## About this exercise
Of all the lines below, return only those starting with the line holding "if s.instActive i" and going on through the line holding "(.quiesceClear inst) s fun t =>", exactly as written.

## Data
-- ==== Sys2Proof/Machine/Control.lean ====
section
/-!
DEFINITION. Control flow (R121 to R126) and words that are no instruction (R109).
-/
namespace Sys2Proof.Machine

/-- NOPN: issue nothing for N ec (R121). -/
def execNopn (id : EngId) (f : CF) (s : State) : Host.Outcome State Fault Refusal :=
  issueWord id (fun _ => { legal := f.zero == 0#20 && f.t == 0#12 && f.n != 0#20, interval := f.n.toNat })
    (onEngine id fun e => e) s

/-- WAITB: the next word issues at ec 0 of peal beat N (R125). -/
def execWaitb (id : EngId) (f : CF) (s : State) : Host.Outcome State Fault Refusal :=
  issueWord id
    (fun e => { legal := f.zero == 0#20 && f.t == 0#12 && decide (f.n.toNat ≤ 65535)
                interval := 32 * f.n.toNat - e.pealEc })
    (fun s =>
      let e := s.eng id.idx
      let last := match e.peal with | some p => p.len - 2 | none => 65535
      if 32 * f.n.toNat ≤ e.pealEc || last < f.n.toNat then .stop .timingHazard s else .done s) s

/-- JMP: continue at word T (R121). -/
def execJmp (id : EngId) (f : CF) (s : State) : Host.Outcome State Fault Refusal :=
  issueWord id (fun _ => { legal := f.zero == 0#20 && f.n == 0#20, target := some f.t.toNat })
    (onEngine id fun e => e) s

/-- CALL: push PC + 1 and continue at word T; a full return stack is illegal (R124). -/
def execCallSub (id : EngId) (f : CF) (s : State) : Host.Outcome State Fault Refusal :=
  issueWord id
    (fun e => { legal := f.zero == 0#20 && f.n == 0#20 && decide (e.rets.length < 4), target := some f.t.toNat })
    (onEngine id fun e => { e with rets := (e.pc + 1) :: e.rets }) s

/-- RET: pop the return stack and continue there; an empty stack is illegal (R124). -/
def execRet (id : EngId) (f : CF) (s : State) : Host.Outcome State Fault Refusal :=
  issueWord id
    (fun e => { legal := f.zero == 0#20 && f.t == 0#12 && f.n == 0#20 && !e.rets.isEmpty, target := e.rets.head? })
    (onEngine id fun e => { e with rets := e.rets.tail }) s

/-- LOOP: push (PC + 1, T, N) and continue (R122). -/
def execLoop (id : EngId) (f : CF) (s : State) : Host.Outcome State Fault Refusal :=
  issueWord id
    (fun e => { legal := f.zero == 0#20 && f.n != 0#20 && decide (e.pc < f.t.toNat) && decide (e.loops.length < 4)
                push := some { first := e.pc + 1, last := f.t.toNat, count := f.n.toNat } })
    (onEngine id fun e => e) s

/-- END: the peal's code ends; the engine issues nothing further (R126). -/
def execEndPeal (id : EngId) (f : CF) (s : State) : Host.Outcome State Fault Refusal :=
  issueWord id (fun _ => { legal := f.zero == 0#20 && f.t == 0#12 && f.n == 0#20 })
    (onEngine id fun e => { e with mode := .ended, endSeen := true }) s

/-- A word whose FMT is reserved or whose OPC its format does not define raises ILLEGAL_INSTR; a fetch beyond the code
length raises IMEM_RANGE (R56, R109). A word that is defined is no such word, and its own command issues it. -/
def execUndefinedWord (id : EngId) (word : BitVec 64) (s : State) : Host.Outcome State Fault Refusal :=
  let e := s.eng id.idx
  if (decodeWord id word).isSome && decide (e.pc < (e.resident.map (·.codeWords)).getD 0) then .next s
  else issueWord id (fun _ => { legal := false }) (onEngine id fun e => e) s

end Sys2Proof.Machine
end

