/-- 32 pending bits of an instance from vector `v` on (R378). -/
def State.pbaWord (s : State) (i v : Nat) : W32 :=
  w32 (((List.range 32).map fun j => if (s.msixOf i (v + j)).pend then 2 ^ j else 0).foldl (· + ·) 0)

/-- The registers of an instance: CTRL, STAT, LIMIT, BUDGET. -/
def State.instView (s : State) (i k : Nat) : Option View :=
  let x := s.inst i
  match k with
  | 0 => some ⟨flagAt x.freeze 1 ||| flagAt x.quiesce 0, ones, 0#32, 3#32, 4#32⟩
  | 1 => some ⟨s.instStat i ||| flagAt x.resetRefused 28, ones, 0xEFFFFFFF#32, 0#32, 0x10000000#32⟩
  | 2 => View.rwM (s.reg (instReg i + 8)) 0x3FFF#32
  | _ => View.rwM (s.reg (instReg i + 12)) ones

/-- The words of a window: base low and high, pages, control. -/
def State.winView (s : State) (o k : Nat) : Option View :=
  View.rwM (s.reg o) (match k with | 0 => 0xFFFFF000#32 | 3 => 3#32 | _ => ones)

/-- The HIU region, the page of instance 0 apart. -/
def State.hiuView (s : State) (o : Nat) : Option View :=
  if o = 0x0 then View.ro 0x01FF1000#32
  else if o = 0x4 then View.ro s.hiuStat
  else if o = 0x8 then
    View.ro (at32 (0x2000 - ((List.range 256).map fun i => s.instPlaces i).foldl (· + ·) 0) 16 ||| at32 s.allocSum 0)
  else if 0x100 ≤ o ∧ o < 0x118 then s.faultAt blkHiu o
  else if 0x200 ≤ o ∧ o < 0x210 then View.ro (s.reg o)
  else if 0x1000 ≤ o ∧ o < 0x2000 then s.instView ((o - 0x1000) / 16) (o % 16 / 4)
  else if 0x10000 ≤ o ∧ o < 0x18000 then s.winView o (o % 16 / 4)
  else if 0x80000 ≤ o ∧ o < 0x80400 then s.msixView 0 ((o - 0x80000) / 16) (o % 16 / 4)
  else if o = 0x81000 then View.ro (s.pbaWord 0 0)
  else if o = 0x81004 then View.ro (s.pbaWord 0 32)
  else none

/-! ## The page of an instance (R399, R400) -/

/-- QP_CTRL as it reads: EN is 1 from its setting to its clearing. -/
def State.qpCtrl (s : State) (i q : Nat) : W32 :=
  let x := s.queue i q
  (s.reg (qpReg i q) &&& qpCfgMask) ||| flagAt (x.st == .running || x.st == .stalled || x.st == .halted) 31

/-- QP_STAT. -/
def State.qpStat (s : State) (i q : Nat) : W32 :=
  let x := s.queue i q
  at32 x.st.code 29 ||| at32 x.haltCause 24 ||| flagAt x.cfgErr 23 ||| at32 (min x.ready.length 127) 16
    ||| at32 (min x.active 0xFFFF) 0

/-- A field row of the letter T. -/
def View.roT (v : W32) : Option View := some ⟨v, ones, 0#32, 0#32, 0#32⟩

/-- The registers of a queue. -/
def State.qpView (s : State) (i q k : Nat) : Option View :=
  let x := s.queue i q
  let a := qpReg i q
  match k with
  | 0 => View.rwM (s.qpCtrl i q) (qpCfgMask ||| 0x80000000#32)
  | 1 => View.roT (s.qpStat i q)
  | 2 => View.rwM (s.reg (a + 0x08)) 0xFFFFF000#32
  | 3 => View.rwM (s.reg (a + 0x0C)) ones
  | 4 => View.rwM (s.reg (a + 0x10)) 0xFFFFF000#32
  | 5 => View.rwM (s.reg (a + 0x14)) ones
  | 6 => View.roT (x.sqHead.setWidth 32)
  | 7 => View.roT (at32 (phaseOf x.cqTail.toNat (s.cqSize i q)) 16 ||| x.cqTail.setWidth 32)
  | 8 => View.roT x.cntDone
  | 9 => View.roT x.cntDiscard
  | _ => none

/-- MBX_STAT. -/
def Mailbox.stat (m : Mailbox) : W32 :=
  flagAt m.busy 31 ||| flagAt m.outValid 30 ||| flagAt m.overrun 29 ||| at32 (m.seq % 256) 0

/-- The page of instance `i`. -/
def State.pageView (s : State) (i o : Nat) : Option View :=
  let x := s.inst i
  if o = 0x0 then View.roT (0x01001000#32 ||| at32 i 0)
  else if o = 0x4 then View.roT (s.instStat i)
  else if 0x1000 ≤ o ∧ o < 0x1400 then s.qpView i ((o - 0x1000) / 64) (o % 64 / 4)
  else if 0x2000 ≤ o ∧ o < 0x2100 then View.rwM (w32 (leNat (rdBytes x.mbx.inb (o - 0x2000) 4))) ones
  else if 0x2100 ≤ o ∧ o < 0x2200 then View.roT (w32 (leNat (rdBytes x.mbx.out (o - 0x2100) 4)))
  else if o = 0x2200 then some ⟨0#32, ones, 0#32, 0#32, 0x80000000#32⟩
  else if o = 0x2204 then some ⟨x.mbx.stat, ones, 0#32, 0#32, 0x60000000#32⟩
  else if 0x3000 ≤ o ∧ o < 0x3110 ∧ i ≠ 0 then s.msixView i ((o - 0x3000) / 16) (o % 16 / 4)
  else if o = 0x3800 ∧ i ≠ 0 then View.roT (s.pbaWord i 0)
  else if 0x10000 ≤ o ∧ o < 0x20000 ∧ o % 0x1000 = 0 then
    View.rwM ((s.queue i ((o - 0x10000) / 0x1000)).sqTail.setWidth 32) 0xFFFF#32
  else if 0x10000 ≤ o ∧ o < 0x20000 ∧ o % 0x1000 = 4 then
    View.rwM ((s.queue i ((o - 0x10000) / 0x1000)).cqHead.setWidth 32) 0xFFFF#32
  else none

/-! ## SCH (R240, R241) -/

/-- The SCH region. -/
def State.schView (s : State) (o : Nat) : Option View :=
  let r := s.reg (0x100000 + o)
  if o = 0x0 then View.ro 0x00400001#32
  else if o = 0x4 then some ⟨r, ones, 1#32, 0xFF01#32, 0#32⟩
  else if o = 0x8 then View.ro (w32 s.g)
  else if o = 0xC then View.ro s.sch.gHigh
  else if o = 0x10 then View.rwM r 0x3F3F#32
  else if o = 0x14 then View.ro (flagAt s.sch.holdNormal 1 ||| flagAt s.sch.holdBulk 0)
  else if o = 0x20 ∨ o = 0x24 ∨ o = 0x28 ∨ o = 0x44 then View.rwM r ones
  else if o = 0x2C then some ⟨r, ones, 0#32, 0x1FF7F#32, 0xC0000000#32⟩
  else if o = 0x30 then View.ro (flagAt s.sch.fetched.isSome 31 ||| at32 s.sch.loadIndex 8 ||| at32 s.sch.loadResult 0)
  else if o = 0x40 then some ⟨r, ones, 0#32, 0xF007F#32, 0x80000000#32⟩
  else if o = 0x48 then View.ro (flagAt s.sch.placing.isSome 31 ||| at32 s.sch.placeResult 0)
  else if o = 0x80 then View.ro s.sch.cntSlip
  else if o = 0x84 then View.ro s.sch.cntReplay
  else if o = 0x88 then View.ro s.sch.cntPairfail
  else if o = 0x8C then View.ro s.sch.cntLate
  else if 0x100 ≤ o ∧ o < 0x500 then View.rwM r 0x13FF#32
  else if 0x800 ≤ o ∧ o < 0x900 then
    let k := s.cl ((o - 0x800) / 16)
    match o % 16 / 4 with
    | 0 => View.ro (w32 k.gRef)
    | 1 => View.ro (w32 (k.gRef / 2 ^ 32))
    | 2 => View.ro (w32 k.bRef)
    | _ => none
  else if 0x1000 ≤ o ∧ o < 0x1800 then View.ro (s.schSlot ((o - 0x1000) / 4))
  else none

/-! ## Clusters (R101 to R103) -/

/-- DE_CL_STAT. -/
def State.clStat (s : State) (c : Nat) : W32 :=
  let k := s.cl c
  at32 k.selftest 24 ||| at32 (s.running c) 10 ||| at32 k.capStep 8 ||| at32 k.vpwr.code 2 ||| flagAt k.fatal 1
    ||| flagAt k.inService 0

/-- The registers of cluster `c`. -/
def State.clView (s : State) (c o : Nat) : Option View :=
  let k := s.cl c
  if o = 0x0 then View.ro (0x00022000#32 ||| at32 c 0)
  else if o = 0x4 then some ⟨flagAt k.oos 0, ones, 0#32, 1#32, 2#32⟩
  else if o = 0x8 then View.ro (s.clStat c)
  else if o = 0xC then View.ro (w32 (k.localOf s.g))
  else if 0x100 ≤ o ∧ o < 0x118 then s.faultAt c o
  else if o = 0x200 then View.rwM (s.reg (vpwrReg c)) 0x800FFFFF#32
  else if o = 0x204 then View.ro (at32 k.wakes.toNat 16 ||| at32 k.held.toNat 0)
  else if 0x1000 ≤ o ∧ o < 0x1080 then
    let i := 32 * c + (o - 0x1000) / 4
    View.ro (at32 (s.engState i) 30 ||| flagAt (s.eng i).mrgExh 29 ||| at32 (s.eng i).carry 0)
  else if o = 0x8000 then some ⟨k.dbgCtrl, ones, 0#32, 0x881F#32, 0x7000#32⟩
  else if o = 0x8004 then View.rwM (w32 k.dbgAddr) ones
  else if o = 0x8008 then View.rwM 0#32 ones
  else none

* * *

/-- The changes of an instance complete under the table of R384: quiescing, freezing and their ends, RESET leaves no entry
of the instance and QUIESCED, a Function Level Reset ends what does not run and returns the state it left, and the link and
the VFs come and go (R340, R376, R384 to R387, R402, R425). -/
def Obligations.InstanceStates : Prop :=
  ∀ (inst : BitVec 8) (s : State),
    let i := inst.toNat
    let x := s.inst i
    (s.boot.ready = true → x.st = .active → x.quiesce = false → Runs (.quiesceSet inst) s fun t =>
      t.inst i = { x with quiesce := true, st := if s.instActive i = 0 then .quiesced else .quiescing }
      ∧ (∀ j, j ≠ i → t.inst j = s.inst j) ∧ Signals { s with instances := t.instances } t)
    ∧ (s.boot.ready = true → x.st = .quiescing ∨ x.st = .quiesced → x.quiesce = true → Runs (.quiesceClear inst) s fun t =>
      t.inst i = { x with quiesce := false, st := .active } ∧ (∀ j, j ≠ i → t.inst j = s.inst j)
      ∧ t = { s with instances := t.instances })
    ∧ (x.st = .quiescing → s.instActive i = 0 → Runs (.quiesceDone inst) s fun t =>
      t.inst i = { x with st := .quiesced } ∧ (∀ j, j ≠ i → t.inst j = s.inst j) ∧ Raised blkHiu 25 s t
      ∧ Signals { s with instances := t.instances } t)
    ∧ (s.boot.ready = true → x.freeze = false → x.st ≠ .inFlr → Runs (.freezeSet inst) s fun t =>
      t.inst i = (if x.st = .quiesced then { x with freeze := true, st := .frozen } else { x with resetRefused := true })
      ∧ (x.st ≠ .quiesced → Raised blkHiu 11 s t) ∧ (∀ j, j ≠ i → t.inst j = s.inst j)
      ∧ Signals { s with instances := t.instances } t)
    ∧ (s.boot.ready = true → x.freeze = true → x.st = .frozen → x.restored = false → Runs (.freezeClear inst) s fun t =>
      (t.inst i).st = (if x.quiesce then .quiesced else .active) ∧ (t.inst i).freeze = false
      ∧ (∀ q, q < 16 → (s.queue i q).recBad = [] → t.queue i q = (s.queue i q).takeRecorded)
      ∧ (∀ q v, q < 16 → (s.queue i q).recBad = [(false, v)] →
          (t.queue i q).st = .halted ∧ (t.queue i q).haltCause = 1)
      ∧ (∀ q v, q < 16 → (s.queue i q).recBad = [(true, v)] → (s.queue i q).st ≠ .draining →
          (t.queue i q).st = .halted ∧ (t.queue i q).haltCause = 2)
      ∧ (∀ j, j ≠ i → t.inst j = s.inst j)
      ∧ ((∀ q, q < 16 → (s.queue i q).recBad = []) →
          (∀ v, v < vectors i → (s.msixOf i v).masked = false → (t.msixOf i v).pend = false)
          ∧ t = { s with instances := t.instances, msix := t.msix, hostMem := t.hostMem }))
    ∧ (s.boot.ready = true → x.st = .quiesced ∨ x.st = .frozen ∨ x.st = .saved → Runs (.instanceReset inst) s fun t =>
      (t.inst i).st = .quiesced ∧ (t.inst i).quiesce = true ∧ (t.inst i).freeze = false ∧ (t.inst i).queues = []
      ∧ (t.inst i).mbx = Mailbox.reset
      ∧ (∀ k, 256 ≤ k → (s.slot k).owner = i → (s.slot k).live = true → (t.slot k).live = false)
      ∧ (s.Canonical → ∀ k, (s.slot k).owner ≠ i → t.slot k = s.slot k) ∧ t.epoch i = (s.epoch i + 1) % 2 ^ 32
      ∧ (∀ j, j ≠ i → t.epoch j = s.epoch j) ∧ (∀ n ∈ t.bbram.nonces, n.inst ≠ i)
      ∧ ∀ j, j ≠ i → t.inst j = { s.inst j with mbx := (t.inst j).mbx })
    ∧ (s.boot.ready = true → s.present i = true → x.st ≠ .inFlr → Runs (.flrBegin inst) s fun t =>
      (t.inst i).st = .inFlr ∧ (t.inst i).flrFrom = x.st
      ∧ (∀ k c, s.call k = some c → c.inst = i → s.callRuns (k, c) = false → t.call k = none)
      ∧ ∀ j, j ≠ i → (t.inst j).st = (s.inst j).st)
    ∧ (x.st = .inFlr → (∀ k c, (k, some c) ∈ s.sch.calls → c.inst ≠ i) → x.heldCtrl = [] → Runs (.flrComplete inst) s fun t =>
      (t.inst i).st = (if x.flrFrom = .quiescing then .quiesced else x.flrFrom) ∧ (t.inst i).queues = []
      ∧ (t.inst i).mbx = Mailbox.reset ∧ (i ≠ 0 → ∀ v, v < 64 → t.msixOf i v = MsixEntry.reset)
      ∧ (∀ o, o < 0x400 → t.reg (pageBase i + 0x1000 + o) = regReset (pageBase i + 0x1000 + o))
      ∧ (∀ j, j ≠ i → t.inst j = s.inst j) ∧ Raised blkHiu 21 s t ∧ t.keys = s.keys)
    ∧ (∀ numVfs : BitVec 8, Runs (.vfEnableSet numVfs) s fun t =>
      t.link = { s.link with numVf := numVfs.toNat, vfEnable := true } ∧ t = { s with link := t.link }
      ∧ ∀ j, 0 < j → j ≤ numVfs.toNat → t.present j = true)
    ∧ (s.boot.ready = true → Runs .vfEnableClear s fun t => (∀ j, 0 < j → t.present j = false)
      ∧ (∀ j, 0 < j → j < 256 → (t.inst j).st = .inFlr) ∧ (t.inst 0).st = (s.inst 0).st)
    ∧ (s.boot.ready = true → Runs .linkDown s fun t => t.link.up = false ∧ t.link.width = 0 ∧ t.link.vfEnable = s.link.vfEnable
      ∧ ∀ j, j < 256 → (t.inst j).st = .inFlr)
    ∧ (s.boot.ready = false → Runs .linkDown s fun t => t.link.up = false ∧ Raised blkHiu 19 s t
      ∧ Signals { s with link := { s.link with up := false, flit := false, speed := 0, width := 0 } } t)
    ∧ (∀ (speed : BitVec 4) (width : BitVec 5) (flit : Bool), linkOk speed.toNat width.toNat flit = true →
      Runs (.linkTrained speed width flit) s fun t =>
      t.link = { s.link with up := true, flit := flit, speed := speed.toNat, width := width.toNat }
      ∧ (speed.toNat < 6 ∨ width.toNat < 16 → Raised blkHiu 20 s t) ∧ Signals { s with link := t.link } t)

## Reply to the task
      t.inst i = { x with quiesce := true, st := if s.instActive i = 0 then .quiesced else .quiescing }
      ∧ (∀ j, j ≠ i → t.inst j = s.inst j) ∧ Signals { s with instances := t.instances } t)
    ∧ (s.boot.ready = true → x.st = .quiescing ∨ x.st = .quiesced → x.quiesce = true → Runs (.quiesceClear inst) s fun t =>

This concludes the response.